(Material provided Opens)

-- ==== Sys2Proof/Tests/Slice0.lean ====
section
/-! SUPPORT. Tests. Expected results are those of 95_test_vectors.md (V<n>) or worked from the rule named; the witnesses show that the premises of each statement can be met. -/

namespace Sys2Proof.Tests

open Sys2Proof.Machine

/-! Helpers: a small state, one step, and what is looked at. -/

/-- The reset state with some registers set and one word placed where the next step fetches. -/
def start (regs : List (Reg × Word)) (w : Nat) : State :=
  (regs.foldl (fun s p => s.writeGpr p.1 p.2) State.reset).withFetchWord 32 w

/-- The step answers a next state that passes the check. -/
def nextHas (s : State) (check : State → Bool) : Bool :=
  match step s with
  | .next t => check t
  | .fault _ => false
  | .refused _ => false

/-- The step stops with this refusal. -/
def refusedBy (s : State) (r : Refusal) : Bool :=
  match step s with
  | .next _ => false
  | .fault _ => false
  | .refused r' => r' == r

/-- The step stops with a fault. -/
def faults (s : State) : Bool :=
  match step s with
  | .next _ => false
  | .fault _ => true
  | .refused _ => false

/-- The eight bytes from `a`, as one number; none where a byte has no value. -/
def doubleword (s : State) (a : Nat) : Option Nat :=
  offsets.foldl (fun acc k =>
    match acc, s.readByte (a + k) with
    | some n, some b => some (n * 256 + b.toNat)
    | _, _ => none) (some 0)

/-! WellFormed: one ill-formed term for each check. -/

theorem test_wf_refuses_unscaled_displacement : (Instr.std 3 1 2).wf = false := by decide
theorem test_wf_refuses_unscaled_displacement_update : (Instr.stdu 3 1 6).wf = false := by decide
theorem test_wf_refuses_displacement_too_low : (Instr.std 3 1 (-32772)).wf = false := by decide
theorem test_wf_refuses_displacement_too_high : (Instr.stdu 3 1 32768).wf = false := by decide
theorem test_wf_admits_ends : (Instr.std 3 1 (-32768)).wf = true ∧ (Instr.stdu 3 1 32764).wf = true := by decide

/-! Decoding: words written out from the encodings of 30_encoding.md R67 (`111110 sssss aaaaa dddddddddddddd 00` and so on; listed in 95_test_vectors.md 2.1). -/

theorem test_decode_std : decode 0b11111000011000010000000000001000#32 = .instr (.std 3 1 8) := by decide
theorem test_decode_std_ends : decode 0xF8617FFC#32 = .instr (.std 3 1 32764) ∧ decode 0xF8618000#32 = .instr (.std 3 1 (-32768)) := by decide
theorem test_decode_stdu : decode 0b11111000001000011111111110010001#32 = .instr (.stdu 1 1 (-112)) := by decide
theorem test_decode_stdux : decode 0b01111100110001110100000101101010#32 = .instr (.stdux 6 7 8) := by decide
theorem test_decode_stdx : decode 0b01111100101000000010000100101010#32 = .instr (.stdx 5 0 4) := by decide
theorem test_decode_off_the_map :
    decode 0xF8000002#32 = .undecoded ∧ decode 0xF8000003#32 = .undecoded ∧ decode 0x7C00012B#32 = .undecoded ∧
      decode 0x7C00016B#32 = .undecoded ∧ decode 0x7C00012E#32 = .undecoded ∧ decode 0xE8610008#32 = .undecoded ∧
      decode 0#32 = .undecoded ∧ decode 0xFFFFFFFF#32 = .undecoded := by decide
theorem test_decode_too_few_bytes : decodeBytes [0xF8#8, 0x61#8, 0x00#8] = .truncated := by decide
theorem test_decode_table_word : decodeTableWord 32 0x7FFFF92A = some (.stdx 31 31 31) := by decide
theorem test_encode : encode (.stdu 1 1 (-112)) = 0xF821FF91#32 ∧ encode (.stdx 5 0 4) = 0x7CA0212A#32 ∧
    encode (.stdux 6 7 8) = 0x7CC7416A#32 ∧ encode (.std 31 1 40) = 0xFBE10028#32 := by decide
theorem test_assemble_checks_displacement : assemble (.std 3 1 2) = none ∧ assemble (.std 3 1 8) = some 0xF8610008#32 := by decide
theorem test_assembler_text : assemblerText (.stdu 1 1 (-112)) = "stdu r1, -112(r1)" ∧ assemblerText (.stdx 5 0 4) = "stdx r5, 0, r4" := by decide

/-! One step of each instruction. -/

/-- V1: big-endian bytes, no register changed, pc + 4. -/
theorem test_std_stores_big_endian :
    nextHas (start [(1, 0x70001000#64), (3, 0x0123456789ABCDEF#64)] 0xF8610008) (fun t =>
      doubleword t 0x70001008 == some 0x0123456789ABCDEF && t.readByte 0x70001008 == some 0x01#8 && t.ctx.pc == 0x00010004#32 &&
        t.readGpr 1 == 0x70001000#64) = true := by decide

/-- V5: RA field 0 is the literal zero whatever r0 holds; a negative displacement addresses the top of the space. -/
theorem test_std_base_zero :
    nextHas (start [(0, 0x1234#64), (4, 0x8000000000000001#64)] 0xF880FFF8) (fun t => doubleword t 0xFFFFFFF8 == some 0x8000000000000001) = true := by decide

/-- V20: the old base is stored, then RA holds EA. -/
theorem test_stdu_stores_old_base :
    nextHas (start [(1, 0x700FFF00#64)] 0xF821FF91) (fun t => doubleword t 0x700FFE90 == some 0x700FFF00 && t.readGpr 1 == 0x700FFE90#64) = true := by decide

/-- V23: RA gets the truncated EA, zero-extended. -/
theorem test_stdu_zero_extends :
    nextHas (start [(1, 0xFFFFFFFF00000010#64), (3, 0xAA#64)] 0xF861FFE1) (fun t => doubleword t 0xFFFFFFF0 == some 0xAA && t.readGpr 1 == 0xFFFFFFF0#64) = true := by decide

/-- V32: a 32-bit negative index wraps in 32 bits. -/
theorem test_stdux_index_wraps :
    nextHas (start [(6, 0xDEADBEEFCAFEF00D#64), (7, 0x40000010#64), (8, 0xFFFFFFF8#64)] 0x7CC7416A) (fun t =>
      doubleword t 0x40000008 == some 0xDEADBEEFCAFEF00D && t.readGpr 7 == 0x40000008#64 && t.readGpr 8 == 0xFFFFFFF8#64) = true := by decide

/-- V35: RS is the index register. -/
theorem test_stdux_stores_index :
    nextHas (start [(9, 0x50000000#64), (10, 0x28#64)] 0x7D49516A) (fun t => doubleword t 0x50000028 == some 0x28 && t.readGpr 9 == 0x50000028#64) = true := by decide

/-- V42: RA field 0 is zero, RB = 0 reads r0. -/
theorem test_stdx_index_is_r0 :
    nextHas (start [(0, 0x80002000#64), (5, 0x1122334455667788#64)] 0x7CA0012A) (fun t => doubleword t 0x80002000 == some 0x1122334455667788) = true := by decide

/-- V45: all fields one register, EA not a multiple of 4. -/
theorem test_stdx_all_fields_equal :
    nextHas (start [(7, 0x30000003#64)] 0x7CE7392A) (fun t => doubleword t 0x60000006 == some 0x30000003 && t.readGpr 7 == 0x30000003#64) = true := by decide

/-! Stops (V13, V25, V26, V50 to V53) and the end of a run. -/

theorem test_store_past_the_top : refusedBy (start [(1, 0xFFFFFFF9#64)] 0xF8610000) .addressWrap = true := by decide
theorem test_invalid_form_refused : refusedBy (start [(0, 0x70001000#64)] 0xF8600009) .invalidFormRA0 = true := by decide

/-- V26 under `INVALID_FORM_POLICY = snapshot`. -/
theorem test_invalid_form_under_snapshot :
    nextHas (let s := start [(0, 0x70001000#64), (3, 0xAB#64)] 0xF8600009
             { s with env := { s.env with invalidForm := .snapshot } })
      (fun t => doubleword t 0x70001008 == some 0xAB && t.readGpr 0 == 0x70001008#64) = true := by decide

/-- V50: the last byte is outside `MEM_MAP`. -/
theorem test_store_outside_map :
    faults (let s := start [(1, 0x70001000#64)] 0xF8610008
            { s with env := { s.env with memMap := [⟨0x70001000, 15⟩] } }) = true := by decide

/-- V51: a byte of the store is in `TEXT`. -/
theorem test_store_to_text :
    refusedBy (let s := start [(1, 0x70001000#64)] 0xF8610008
               { s with env := { s.env with text := Memory.write s.env.text 0x7000100C 0x00#8 } }) .storeToText = true := by decide

/-- V52, V53. -/
theorem test_pc_stops :
    refusedBy { start [] 0xF8610008 with ctx := { State.reset.ctx with pc := 0x00010002#32 } } .pcMisaligned = true ∧
      refusedBy (({ State.reset with ctx := { State.reset.ctx with pc := 0xFFFFFFFC#32 } } : State).withFetchWord 32 0xF8610008) .pcWrap = true := by decide

theorem test_no_text_undecoded_ended :
    refusedBy State.reset .fetchNotAdmitted = true ∧ refusedBy (start [] 0xFFFFFFFF) .undecodedWord = true ∧
      refusedBy { State.reset with env := { State.reset.env with endPc := some 0x00010000#32 } } .runEnded = true := by decide

/-! Reservations (V54, V55) and several agents. -/

/-- V1's store with tracking on, granules of 8 bytes. -/
def tracked (base : Word) (w : Nat) (resv : List Reservation) : State :=
  let s := start [(1, base), (3, 0x0123456789ABCDEF#64)] w
  { s with resv := resv, env := { s.env with resvTracking := true } }

/-- V54: the granule holding byte EA goes, an untouched one stays. -/
theorem test_reservation_lost_and_kept :
    nextHas (tracked 0x70001000#64 0xF8610008 [⟨2, 0x70001008 / 8⟩, ⟨3, 0x70001010 / 8⟩])
      (fun t => t.resv == [⟨3, 0x70001010 / 8⟩]) = true := by decide

/-- V55: the granule touched by later bytes alone goes or stays by the draw. -/
theorem test_reservation_drawn (s : State) (h : s.env.granule = ⟨8, 8⟩) (hd : s.draws = 0) :
    s.env.survives s.draws 0x70001005#32 ⟨3, 0x70001008 / 8⟩ = !Config.resvDraw 0 3 (0x70001008 / 8) ∧
      s.env.survives s.draws 0x70001005#32 ⟨2, 0x70001000 / 8⟩ = false := by
  simp [Env.survives, Granule.covers, h, hd, offsets]

/-- Log 14: 4 bytes of every 16 are a granule; a store after them touches none. -/
theorem test_granule_size_and_alignment :
    (⟨4, 16⟩ : Granule).covers 2 32 = true ∧ (⟨4, 16⟩ : Granule).covers 2 35 = true ∧ (⟨4, 16⟩ : Granule).covers 2 36 = false ∧
      (⟨4, 16⟩ : Granule).covers 2 31 = false := by decide

/-- Two agents: agent 1, parked at the same instruction with its own registers. -/
def twoAgents (turns : List Turn) : State :=
  let s := start [(1, 0x70001000#64), (3, 0x11#64)] 0xF8610008
  { s with parked := [⟨1, (s.writeGpr 3 0x22#64).ctx⟩], turns := turns }

/-- The named agent runs with its own registers; memory waits for a settle turn, its own view does not (R47, R52, R112). -/
theorem test_turn_runs_named_agent :
    nextHas (twoAgents [.run 1]) (fun t =>
      t.agent == 1 && t.mem == [] && doubleword t 0x70001008 == some 0x22 && t.seenBy 0 0x7000100F == none &&
        (t.settle 1 0x7000100F).seenBy 0 0x7000100F == some 0x22#8 &&
        (t.contextOf 0).map Context.pc == some 0x00010000#32 && t.ctx.pc == 0x00010004#32) = true := by decide

/-- R107: a fault ends the run of the agent it happens in; the other agent goes on. R102: once none can, the outcome is the fault, whoever is at `END_PC`. -/
theorem test_fault_ends_one_run :
    nextHas (let s := twoAgents [.run 1]
             { s with env := { s.env with memMap := [⟨0x70001008, 8⟩] }
                      parked := [⟨1, (s.writeGpr 1 0#64).ctx⟩] }) (fun t =>
      t.ctx.stop == some (.fault .memNotAdmitted) && t.ctx.pc == 0x00010000#32 && t.mem == [] &&
        nextHas t (fun u => u.agent == 0 && doubleword u 0x70001008 == some 0x11 && u.ctx.pc == 0x00010004#32 &&
          faults { u with env := { u.env with endPc := some 0x00010004#32 } })) = true := by decide

/-- R47, R52 (D11, D12): what a settle turn does with two waiting stores of one agent, under each value of `STORE_ATOMICITY` and `MEMORY_MODEL`. -/
def sWaiting (sa : StoreAtomicity) (mm : MemoryModel) (ag a : Nat) : State :=
  { twoAgents [.settle ag a] with
    pending := [⟨0, [(5, 0x01#8), (6, 0x02#8)]⟩, ⟨1, [(6, 0x03#8)]⟩, ⟨0, [(6, 0x04#8), (7, 0x05#8)]⟩]
    env := { State.reset.env with storeAtomicity := sa, memoryModel := mm } }

theorem test_settle_bytes_any_order :
    nextHas (sWaiting .bytes .anyOrder 0 7) (fun t => t.mem == [(7, 0x05#8)] && t.pending.getLast? == some ⟨0, [(6, 0x04#8)]⟩) = true ∧
      nextHas (sWaiting .whole .anyOrder 0 5) (fun t => t.mem == [(5, 0x01#8), (6, 0x02#8)] && t.pending.length == 2) = true := by decide

/-- Program order, and a store that shares an address with an older one, wait. -/
theorem test_settle_waits :
    nextHas (sWaiting .bytes .programOrder 0 7) (fun t => t.mem == [] && t.pending.length == 3) = true ∧
      nextHas (sWaiting .whole .anyOrder 0 7) (fun t => t.mem == [] && t.pending.length == 3) = true ∧
      nextHas (sWaiting .bytes .programOrder 1 6) (fun t => t.mem == [(6, 0x03#8)] && t.pending.length == 2) = true := by decide

/-! Witnesses: the premises of each statement can be met. -/

/-- V1's state. -/
def sStd : State := start [(1, 0x70001000#64), (3, 0x0123456789ABCDEF#64)] 0xF8610008

/-- V1's state under `INVALID_FORM_POLICY = snapshot`. -/
def sSnapshot : State := { sStd with env := { sStd.env with invalidForm := .snapshot } }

(Material provided Closes)

Extract all lines of the records above that include "value".

**Output of the exercise:**
/-- The eight bytes from `a`, as one number; none where a byte has no value. -/
/-- R47, R52 (D11, D12): what a settle turn does with two waiting stores of one agent, under each value of `STORE_ATOMICITY` and `MEMORY_MODEL`. -/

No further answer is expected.